__Task details__. Would you copy each line of the records that includes the word "pathDelay"?

• • •

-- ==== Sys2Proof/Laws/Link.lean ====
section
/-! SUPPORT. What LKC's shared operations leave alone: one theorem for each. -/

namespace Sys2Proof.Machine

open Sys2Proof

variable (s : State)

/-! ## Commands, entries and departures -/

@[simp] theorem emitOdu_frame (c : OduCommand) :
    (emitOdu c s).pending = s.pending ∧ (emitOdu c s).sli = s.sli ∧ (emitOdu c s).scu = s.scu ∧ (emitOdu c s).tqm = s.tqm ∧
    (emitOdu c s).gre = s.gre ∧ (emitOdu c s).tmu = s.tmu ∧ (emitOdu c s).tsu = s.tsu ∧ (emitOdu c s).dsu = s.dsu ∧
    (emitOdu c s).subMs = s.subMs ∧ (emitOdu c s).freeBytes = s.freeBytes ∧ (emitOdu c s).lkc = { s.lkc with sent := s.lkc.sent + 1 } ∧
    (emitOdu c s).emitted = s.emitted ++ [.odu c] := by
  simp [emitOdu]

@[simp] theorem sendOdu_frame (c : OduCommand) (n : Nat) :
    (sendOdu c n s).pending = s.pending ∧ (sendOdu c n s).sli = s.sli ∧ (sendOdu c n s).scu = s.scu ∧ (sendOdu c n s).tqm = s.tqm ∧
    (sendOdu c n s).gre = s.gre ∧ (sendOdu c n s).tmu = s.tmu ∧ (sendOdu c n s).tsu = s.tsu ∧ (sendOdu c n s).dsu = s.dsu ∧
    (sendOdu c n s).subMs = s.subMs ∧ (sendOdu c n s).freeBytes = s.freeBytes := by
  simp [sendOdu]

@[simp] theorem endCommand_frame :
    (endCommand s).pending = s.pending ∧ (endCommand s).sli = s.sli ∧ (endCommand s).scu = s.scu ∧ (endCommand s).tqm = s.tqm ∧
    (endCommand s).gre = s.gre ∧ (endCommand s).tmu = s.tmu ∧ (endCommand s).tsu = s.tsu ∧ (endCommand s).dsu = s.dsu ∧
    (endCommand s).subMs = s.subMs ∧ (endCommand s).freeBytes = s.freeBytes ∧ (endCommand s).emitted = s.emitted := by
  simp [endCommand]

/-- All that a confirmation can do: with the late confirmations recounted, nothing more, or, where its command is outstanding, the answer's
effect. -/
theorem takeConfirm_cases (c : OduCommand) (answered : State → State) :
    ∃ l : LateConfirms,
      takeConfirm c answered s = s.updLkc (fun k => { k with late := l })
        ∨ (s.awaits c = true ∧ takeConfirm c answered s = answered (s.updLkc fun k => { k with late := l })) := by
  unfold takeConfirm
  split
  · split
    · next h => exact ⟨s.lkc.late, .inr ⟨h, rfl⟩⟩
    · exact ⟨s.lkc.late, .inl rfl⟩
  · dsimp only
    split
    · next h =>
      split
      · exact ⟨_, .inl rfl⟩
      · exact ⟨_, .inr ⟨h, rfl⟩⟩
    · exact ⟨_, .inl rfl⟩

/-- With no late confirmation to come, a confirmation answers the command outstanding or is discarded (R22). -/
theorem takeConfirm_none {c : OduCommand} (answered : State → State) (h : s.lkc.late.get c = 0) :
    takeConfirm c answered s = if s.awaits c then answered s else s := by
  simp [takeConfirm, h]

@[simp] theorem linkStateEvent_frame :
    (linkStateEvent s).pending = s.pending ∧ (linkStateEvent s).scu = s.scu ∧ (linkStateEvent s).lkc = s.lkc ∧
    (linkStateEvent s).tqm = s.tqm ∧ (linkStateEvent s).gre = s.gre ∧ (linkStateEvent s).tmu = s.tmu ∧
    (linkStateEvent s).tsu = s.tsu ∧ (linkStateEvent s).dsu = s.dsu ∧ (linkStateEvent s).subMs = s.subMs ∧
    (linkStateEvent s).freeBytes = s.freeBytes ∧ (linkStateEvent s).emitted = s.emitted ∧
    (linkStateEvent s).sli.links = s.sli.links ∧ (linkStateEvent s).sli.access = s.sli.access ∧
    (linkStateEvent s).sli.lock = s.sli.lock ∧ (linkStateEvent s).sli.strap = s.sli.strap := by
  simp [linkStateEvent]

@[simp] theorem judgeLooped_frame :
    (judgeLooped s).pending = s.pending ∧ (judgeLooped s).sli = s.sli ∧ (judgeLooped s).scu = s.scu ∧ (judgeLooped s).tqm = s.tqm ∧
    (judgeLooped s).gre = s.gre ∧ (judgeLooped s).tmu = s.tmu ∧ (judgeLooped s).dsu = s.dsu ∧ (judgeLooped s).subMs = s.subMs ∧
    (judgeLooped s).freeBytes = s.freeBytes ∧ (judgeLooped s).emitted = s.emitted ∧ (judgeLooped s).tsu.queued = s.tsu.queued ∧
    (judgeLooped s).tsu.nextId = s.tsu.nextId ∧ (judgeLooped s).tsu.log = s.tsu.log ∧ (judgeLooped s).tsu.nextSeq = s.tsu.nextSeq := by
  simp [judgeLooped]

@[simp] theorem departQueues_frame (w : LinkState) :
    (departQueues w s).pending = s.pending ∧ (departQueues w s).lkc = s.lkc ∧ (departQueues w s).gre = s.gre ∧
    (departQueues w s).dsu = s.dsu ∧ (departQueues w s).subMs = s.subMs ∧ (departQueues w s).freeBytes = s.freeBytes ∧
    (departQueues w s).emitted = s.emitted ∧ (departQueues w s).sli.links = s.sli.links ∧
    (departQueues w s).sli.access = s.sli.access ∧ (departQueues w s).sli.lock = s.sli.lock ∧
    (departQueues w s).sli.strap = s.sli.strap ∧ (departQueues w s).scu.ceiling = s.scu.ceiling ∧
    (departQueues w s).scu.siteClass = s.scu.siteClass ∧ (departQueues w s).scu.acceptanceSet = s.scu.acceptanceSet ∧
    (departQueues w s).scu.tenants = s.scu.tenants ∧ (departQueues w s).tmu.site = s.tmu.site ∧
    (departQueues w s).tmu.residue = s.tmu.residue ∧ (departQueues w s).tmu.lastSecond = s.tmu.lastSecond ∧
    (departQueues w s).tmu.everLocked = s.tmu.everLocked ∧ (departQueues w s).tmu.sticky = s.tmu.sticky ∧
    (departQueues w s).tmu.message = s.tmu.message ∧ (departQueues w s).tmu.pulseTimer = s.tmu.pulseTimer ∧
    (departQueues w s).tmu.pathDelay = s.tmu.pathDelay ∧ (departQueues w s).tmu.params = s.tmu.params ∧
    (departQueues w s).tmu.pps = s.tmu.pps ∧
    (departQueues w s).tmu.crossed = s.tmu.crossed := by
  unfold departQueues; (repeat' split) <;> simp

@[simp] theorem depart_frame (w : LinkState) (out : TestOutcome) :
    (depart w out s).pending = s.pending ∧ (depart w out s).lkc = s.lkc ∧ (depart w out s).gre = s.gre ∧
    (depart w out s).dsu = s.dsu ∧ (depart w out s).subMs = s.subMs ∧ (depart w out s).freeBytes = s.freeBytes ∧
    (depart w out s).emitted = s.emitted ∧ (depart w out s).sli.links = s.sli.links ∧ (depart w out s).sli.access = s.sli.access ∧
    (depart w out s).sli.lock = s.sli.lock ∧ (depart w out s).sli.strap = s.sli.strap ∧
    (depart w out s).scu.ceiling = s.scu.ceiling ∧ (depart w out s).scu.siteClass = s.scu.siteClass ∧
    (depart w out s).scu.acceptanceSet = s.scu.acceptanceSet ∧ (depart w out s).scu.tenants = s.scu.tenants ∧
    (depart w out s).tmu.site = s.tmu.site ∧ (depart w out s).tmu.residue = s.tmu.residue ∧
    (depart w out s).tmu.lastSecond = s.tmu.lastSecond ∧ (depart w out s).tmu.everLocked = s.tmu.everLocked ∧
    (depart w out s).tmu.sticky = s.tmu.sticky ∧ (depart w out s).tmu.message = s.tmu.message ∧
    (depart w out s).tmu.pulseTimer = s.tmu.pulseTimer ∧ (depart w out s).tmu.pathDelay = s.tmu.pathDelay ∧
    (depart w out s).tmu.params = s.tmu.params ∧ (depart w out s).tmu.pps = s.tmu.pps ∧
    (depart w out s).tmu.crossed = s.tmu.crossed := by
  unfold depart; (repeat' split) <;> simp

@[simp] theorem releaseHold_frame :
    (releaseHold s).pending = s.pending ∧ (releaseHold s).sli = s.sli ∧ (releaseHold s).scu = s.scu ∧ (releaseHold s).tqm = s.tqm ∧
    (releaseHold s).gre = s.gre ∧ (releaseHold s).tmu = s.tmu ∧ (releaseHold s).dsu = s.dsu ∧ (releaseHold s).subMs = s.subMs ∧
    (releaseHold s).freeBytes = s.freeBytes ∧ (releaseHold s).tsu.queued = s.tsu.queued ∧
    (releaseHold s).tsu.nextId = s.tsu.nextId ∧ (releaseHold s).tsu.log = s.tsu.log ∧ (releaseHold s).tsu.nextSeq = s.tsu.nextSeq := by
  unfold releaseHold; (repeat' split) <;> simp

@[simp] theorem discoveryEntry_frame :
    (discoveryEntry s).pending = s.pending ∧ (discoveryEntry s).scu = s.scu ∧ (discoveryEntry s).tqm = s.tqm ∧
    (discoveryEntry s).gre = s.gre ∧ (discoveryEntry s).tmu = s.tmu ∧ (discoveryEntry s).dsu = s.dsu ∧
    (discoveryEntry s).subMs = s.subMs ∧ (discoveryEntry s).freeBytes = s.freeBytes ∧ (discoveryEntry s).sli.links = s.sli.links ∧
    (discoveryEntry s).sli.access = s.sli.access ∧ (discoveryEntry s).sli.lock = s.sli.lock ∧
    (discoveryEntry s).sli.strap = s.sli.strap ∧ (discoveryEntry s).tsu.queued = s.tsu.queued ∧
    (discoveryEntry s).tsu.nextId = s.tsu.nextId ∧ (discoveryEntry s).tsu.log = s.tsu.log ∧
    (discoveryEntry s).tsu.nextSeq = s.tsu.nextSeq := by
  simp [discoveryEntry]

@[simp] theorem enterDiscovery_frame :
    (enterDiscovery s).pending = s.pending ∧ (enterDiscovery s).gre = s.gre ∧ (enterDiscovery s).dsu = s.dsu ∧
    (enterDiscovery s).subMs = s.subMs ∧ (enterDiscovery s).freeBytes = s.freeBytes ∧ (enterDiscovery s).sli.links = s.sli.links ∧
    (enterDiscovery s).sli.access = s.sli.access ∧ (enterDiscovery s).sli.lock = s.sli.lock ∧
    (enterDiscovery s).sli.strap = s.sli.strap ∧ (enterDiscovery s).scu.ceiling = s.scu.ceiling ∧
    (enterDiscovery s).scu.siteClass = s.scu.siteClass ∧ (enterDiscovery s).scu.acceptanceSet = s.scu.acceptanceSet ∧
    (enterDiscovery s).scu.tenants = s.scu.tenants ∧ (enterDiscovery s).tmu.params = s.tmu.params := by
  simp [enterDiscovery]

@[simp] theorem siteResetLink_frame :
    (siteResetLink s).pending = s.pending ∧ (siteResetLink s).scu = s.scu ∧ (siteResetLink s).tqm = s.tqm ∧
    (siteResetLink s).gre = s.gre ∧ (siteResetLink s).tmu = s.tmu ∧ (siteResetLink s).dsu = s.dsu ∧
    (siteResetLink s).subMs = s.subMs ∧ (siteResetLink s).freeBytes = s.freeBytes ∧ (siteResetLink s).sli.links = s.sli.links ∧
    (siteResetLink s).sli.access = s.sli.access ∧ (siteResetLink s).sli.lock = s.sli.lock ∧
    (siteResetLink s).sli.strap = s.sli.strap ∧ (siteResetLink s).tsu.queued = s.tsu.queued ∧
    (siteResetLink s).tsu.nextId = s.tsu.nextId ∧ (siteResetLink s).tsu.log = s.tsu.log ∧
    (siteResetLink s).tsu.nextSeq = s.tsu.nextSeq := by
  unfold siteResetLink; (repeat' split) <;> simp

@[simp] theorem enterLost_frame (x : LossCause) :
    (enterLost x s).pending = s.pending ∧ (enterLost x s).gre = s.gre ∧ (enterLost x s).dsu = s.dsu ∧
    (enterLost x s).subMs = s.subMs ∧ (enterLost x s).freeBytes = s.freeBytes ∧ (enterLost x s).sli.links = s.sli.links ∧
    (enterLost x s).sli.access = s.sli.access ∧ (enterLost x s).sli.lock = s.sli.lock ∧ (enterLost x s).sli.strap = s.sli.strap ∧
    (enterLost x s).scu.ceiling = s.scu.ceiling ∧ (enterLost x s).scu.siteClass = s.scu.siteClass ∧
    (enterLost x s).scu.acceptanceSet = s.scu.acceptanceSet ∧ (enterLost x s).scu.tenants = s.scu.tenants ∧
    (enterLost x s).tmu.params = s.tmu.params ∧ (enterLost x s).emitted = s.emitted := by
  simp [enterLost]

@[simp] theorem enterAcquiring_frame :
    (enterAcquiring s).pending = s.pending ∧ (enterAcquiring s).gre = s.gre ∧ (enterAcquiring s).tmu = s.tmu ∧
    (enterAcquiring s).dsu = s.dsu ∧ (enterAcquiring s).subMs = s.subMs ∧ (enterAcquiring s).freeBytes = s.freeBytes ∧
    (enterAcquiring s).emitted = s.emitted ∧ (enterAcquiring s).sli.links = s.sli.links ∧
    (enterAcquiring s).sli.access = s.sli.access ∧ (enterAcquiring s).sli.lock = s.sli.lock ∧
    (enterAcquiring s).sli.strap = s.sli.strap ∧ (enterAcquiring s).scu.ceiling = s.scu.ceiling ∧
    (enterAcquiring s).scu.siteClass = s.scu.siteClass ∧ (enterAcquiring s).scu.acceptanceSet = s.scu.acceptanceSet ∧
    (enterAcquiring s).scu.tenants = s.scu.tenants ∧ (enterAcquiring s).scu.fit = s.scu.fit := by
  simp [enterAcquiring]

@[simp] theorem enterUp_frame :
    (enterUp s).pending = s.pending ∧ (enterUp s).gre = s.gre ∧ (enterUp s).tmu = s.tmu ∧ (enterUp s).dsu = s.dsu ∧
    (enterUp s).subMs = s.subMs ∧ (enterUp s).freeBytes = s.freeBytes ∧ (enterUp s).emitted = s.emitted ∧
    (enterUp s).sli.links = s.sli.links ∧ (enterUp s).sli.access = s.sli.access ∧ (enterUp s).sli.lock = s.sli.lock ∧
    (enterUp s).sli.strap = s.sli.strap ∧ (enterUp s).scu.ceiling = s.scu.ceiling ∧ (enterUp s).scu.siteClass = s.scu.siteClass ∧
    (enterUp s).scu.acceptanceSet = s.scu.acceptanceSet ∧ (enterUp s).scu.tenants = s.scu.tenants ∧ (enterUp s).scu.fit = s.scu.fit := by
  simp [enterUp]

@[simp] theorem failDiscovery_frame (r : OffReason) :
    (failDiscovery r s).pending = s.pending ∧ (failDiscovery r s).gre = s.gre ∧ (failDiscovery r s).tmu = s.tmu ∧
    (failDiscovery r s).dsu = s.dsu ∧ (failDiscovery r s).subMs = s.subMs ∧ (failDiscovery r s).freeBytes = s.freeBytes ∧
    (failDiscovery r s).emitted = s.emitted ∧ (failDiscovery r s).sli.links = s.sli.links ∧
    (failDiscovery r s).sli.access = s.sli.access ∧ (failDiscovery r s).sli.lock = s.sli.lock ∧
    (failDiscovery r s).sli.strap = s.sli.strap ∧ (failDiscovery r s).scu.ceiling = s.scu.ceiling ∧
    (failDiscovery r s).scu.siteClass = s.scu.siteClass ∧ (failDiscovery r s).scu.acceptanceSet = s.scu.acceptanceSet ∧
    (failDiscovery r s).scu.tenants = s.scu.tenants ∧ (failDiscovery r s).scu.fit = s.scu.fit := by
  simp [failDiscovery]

• • •

__Solution for this exercise__.
    (departQueues w s).tmu.pathDelay = s.tmu.pathDelay ∧ (departQueues w s).tmu.params = s.tmu.params ∧
    (depart w out s).tmu.pulseTimer = s.tmu.pulseTimer ∧ (depart w out s).tmu.pathDelay = s.tmu.pathDelay ∧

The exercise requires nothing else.